Stored data
____
-- ==== Sys2Proof/Machine/PowTypes.lean ====
section
/-! DEFINITION. State of device time and its sources (16 R335-R340), of the load envelope: level, ramps,
Sluice, Steward (16 R341-R360), and of power regulation: Weigh-house, cap controller, thermal and
voltage margin (17). Power is held in watts or tenths of a watt (dW). -/

namespace Sys2Proof.Machine

/-! ## Device time -/

/-- An entry of the source list (Table 16-1): 1 PTP, 2 FABRIC, 3 PPS. -/
structure TimeSrc where
  kind : Nat
  port : Nat
  locked : Bool := false
  /-- Consecutive measurements above 1 us. -/
  bad : Nat := 0
  deriving DecidableEq, Repr

structure TimeState where
  srcs : List TimeSrc := []
  /-- Index of the source in use. -/
  active : Option Nat := none
  everLocked : Bool := false
  set : Bool := false
  offset : Int := 0
  /-- Nanoseconds still to be slewed, and ticks since the last slewed one. -/
  slew : Int := 0
  slewTicks : Nat := 0
  /-- TAI time of the next PPS edge (R336). -/
  ppsSecond : Nat := 0
  /-- Half B's counter less half A's (01 R16). -/
  halfB : Int := 0
  /-- Device time of the last compare, time-sync message and PPS output edge. -/
  lastCompare : Nat := 0
  lastSync : Nat := 0
  lastPps : Nat := 0
  deriving DecidableEq, Repr

/-! ## Level, ramps and Sluice -/

/-- A granted ramp of this package (R341): whole amount, slope, first slot, and what it has changed so far. -/
structure Ramp where
  amount : Int
  slope : Nat
  first : Nat
  applied : Int := 0
  /-- Loss cover: raises the floor too (R358). -/
  cover : Bool := false
  /-- A down ramp asked for by the window rule (R348). -/
  window : Bool := false
  deriving DecidableEq, Repr

/-- What starts (R345): a stream or lock group by its members, or a descriptor on an idle engine. -/
inductive StartId where
  | stream (mask : BitVec 32)
  | engine (code : Nat)
  deriving DecidableEq, Repr

structure Start where
  id : StartId
  demand : Nat
  deriving DecidableEq, Repr

/-- A request outstanding at the Steward (R347, R348). -/
structure Ask where
  msg : PermitMsg
  down : Bool
  window : Bool
  sent : Nat
  deriving DecidableEq, Repr

structure EnvState where
  member : Bool := false
  /-- 0 none, 1 Steward, 2 standby, 3 head Steward. -/
  role : Nat := 0
  pgroup : BitVec 16 := 0
  steward : NodeId := 0xFFFF
  standby : NodeId := 0xFFFF
  /-- H, F, C in W and S in W/ms. -/
  level : Nat := min Config.idleDrawW 3200
  floorW : Nat := 0
  ceilW : Nat := 3200
  slope : Nat := 20
  ramps : List Ramp := []
  starts : List Start := []
  /-- Groups whose permit is granted and which have not started. -/
  permits : List (BitVec 32) := []
  /-- Reservations: watts and the time they end. -/
  resv : List (Nat × Nat) := []
  asks : List Ask := []
  workDw : Nat := 0
  ballastDw : Nat := 0
  hold : Bool := false
  epoch : BitVec 32 := 0
  nextSeq : BitVec 32 := 0
  /-- Messages accepted: node and SEQ (R351). -/
  seen : List (NodeId × BitVec 32) := []
  pace : Nat := 64
  cause : Byte := 0
  delayMs : Nat := 100
  marginW : Nat := 200
  /-- Ballast samples of the down-request window: time and dW (R348). -/
  window : List (Nat × Nat) := []
  lastBeat : Nat := 0
  lastReport : Nat := 0
  /-- Ballast is short (R344). -/
  short : Bool := false
  deriving DecidableEq, Repr

/-! ## The Steward (R350-R358) -/

/-- What a Steward knows of a member. -/
structure MemberRec where
  level : Nat := 0
  floorW : Nat := 0
  slope : Nat := 0
  dutyCap : Nat := 64
  cause : Byte := 0
  waiting : Nat := 0
  epoch : BitVec 32 := 0
  /-- Device time of the last REPORT. -/
  reported : Option Nat := none
  lost : Bool := false
  /-- Floor added by loss cover (R358). -/
  extra : Nat := 0
  /-- Since when every REPORT has shown a duty below its set's, or no throttle. -/
  below : Option Nat := none
  clear : Option Nat := none
  deriving DecidableEq, Repr

/-- A ramp a Steward has granted. -/
structure SRamp where
  node : NodeId
  amount : Int
  slope : Nat
  first : Nat
  cover : Bool
  deriving DecidableEq, Repr

structure PaceSet where
  members : List NodeId := []
  cap : Nat := 64
  slow : Option NodeId := none
  raised : Nat := 0
  deriving DecidableEq, Repr

structure StewardState where
  list : List NodeId := []
  recs : Sparse MemberRec := []
  queue : List PermitMsg := []
  ramps : List SRamp := []
  sg : Nat := 0
  cg : Nat := 0
  memF : Nat := 0
  memC : Nat := 3200
  memS : Nat := 20
  lossCover : Bool := true
  head : NodeId := 0xFFFF
  sets : Sparse PaceSet := []
  paceHoldMs : Nat := 50
  excursions : List PermitMsg := []
  /-- Cause to pass on to the head Steward (R359). -/
  passOn : Byte := 0
  /-- Slot evaluated last, plus one. -/
  lastSlot : Nat := 0
  /-- A final SNAPSHOT has been sent: nothing more is granted (R356). -/
  handing : Bool := false
  /-- Device time of the STEWARD_HANDOVER. -/
  handAt : Nat := 0
  lastBeat : Nat := 0
  lastSnap : Nat := 0
  lastEnvelope : Nat := 0
  lastShare : Nat := 0
  /-- A standby's last snapshot. -/
  snap : Option SnapBody := none
  finalSnap : Bool := false
  deriving DecidableEq, Repr

/-! ## Power regulation -/

/-- A learnt entry in 1/4096 dW, with its updates (R369). -/
structure TagEntry where
  array : Nat := 0
  mem : Nat := 0
  samples : Nat := 0
  deriving DecidableEq, Repr

/-- States of the Weigh-house (Table 17-3). -/
inductive WhState where
  | trusted | untrusted | fault
  deriving DecidableEq, Repr

def WhState.code : WhState → Nat
  | .trusted => 0 | .untrusted => 1 | .fault => 2

/-- Thermal state of a region (Table 17-5). -/
inductive Therm where
  | normal | hold | critical
  deriving DecidableEq, Repr

def Therm.code : Therm → Nat
  | .normal => 0 | .hold => 1 | .critical => 2

/-- A recalibration attempt (R367): when it began, the raw estimates and samples of its first 100 ms,
the comparisons made, and the command it answers. -/
structure Recal where
  start : Nat
  rawSum : Nat := 0
  rawN : Nat := 0
  mSum : Nat := 0
  mN : Nat := 0
  gainSet : Bool := false
  compares : Nat := 0
  bad : Bool := false
  cmd : Option (MbxId × Option (Fin 8)) := none
  deriving DecidableEq, Repr

structure PwrState where
  /-- G in 1/16384. -/
  gain : Nat := 16384
  wh : WhState := .trusted
  /-- Estimates (dW × 16384), newest first, up to 1,000; samples of M (dW) with their times, up to 10. -/
  ests : List Nat := []
  samples : List (Nat × Nat) := []
  over8 : Nat := 0
  over25 : Nat := 0
  dPermille : Nat := 0
  /-- Delta, in dW × 16384. -/
  delta : Int := 0
  nextTry : Nat := 0
  recal : Option Recal := none
  commonDuty : Nat := 64
  fixedRate : Bool := false
  droop : Bool := false
  tags : Sparse TagEntry := []
  /-- Ballast duty by array, and the tick up to which its steps are counted. -/
  ballast : Sparse Nat := []
  spillAt : Nat := 0
  /-- Thermal state by region: T-dies 0-3 by Cistern, P-dies 4-5. -/
  therm : Sparse Therm := []
  /-- Duty limit of a T-die in HOLD, 64 when absent. -/
  thermDuty : Sparse Nat := []
  temps : Sparse Byte := []
  lastHoldAsk : Nat := 0
  lastClock : Nat := 0
  clampUntil : Option Nat := none
  overRun : Nat := 0
  overUntil : Option Nat := none
  /-- Margin of each T-die in mV less 50, as an integer. -/
  margins : Sparse Int := []
  slack : List Nat := [0, 0, 0, 0]
  evalTime : Nat := 0
  nextEval : Nat := 86400000000000
  /-- Since when work has been held below its need for lack of H (R347). -/
  heldSince : Option Nat := none
  /-- The throttled duty and cause of the next REPORT (R354). -/
  throttle : Nat := 64
  throttleCause : Byte := 0
  /-- FIXED_RATE with a duty below REF_ISSUE_DUTY (R376). -/
  fixedLost : Bool := false
  /-- Tenths of a millijoule of input energy, and microjoules of ballast, not yet counted. -/
  energyRem : Nat := 0
  ballastRem : Nat := 0
  deriving DecidableEq, Repr

/-- What leaves the package. -/
inductive Output where
  | msix (p : PortId) (vec : Nat)
  | hostWrite (p : PortId) (addr : Nat) (data : List Byte) (ep : Bool)
  | hostRead (p : PortId) (addr : Nat) (bytes : Nat)
  /-- A completion of a port read: data, and the EP bit. -/
  | completion (p : PortId) (data : List Byte) (ep : Bool)
  /-- Data of a read through the debug path. -/
  | debugData (data : List Byte)
  /-- A completion with Unsupported Request; the data reads all ones. -/
  | unsupported (p : PortId) (bytes : Nat)
  /-- A completion with Configuration Request Retry Status (19 R393). -/
  | retryStatus (p : PortId)
  /-- A zero-length read for domain ATTACH (15 R331). -/
  | flushRead (p : PortId)
  /-- The 128 bytes of a flit sent on a link (14 R301). -/
  | flit (n : LinkId) (bytes : List Byte)
  /-- What a SNAPSHOT carries beside its permit message (16 Table 16-5; log 113). -/
  | snapshot (dst : NodeId) (msg : PermitMsg) (body : SnapBody)
  /-- What an Ethernet port sends: a frame of software, an RDMA request, response or NAK, a congestion
  notification (14 R315-R317). -/
  | ethFrame (p : EthId) (bytes : List Byte)
  | rdma (p : EthId) (qpn : BitVec 12) (req : RdmaReq)
  | rdmaResponse (p : EthId) (qpn : BitVec 12) (rsp : RdmaRsp)
  | rdmaNak (p : EthId) (qpn : BitVec 12) (syndrome : Byte)
  | cnp (p : EthId) (qpn : BitVec 12)
  deriving DecidableEq, Repr

end Sys2Proof.Machine
end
____
The lines to copy run from the one containing "flushRead (p : PortId)" through the last line above. Copy them exactly and include nothing else.

  | flushRead (p : PortId)
  /-- The 128 bytes of a flit sent on a link (14 R301). -/
  | flit (n : LinkId) (bytes : List Byte)
  /-- What a SNAPSHOT carries beside its permit message (16 Table 16-5; log 113). -/
  | snapshot (dst : NodeId) (msg : PermitMsg) (body : SnapBody)
  /-- What an Ethernet port sends: a frame of software, an RDMA request, response or NAK, a congestion
  notification (14 R315-R317). -/
  | ethFrame (p : EthId) (bytes : List Byte)
  | rdma (p : EthId) (qpn : BitVec 12) (req : RdmaReq)
  | rdmaResponse (p : EthId) (qpn : BitVec 12) (rsp : RdmaRsp)
  | rdmaNak (p : EthId) (qpn : BitVec 12) (syndrome : Byte)
  | cnp (p : EthId) (qpn : BitVec 12)
  deriving DecidableEq, Repr

end Sys2Proof.Machine
end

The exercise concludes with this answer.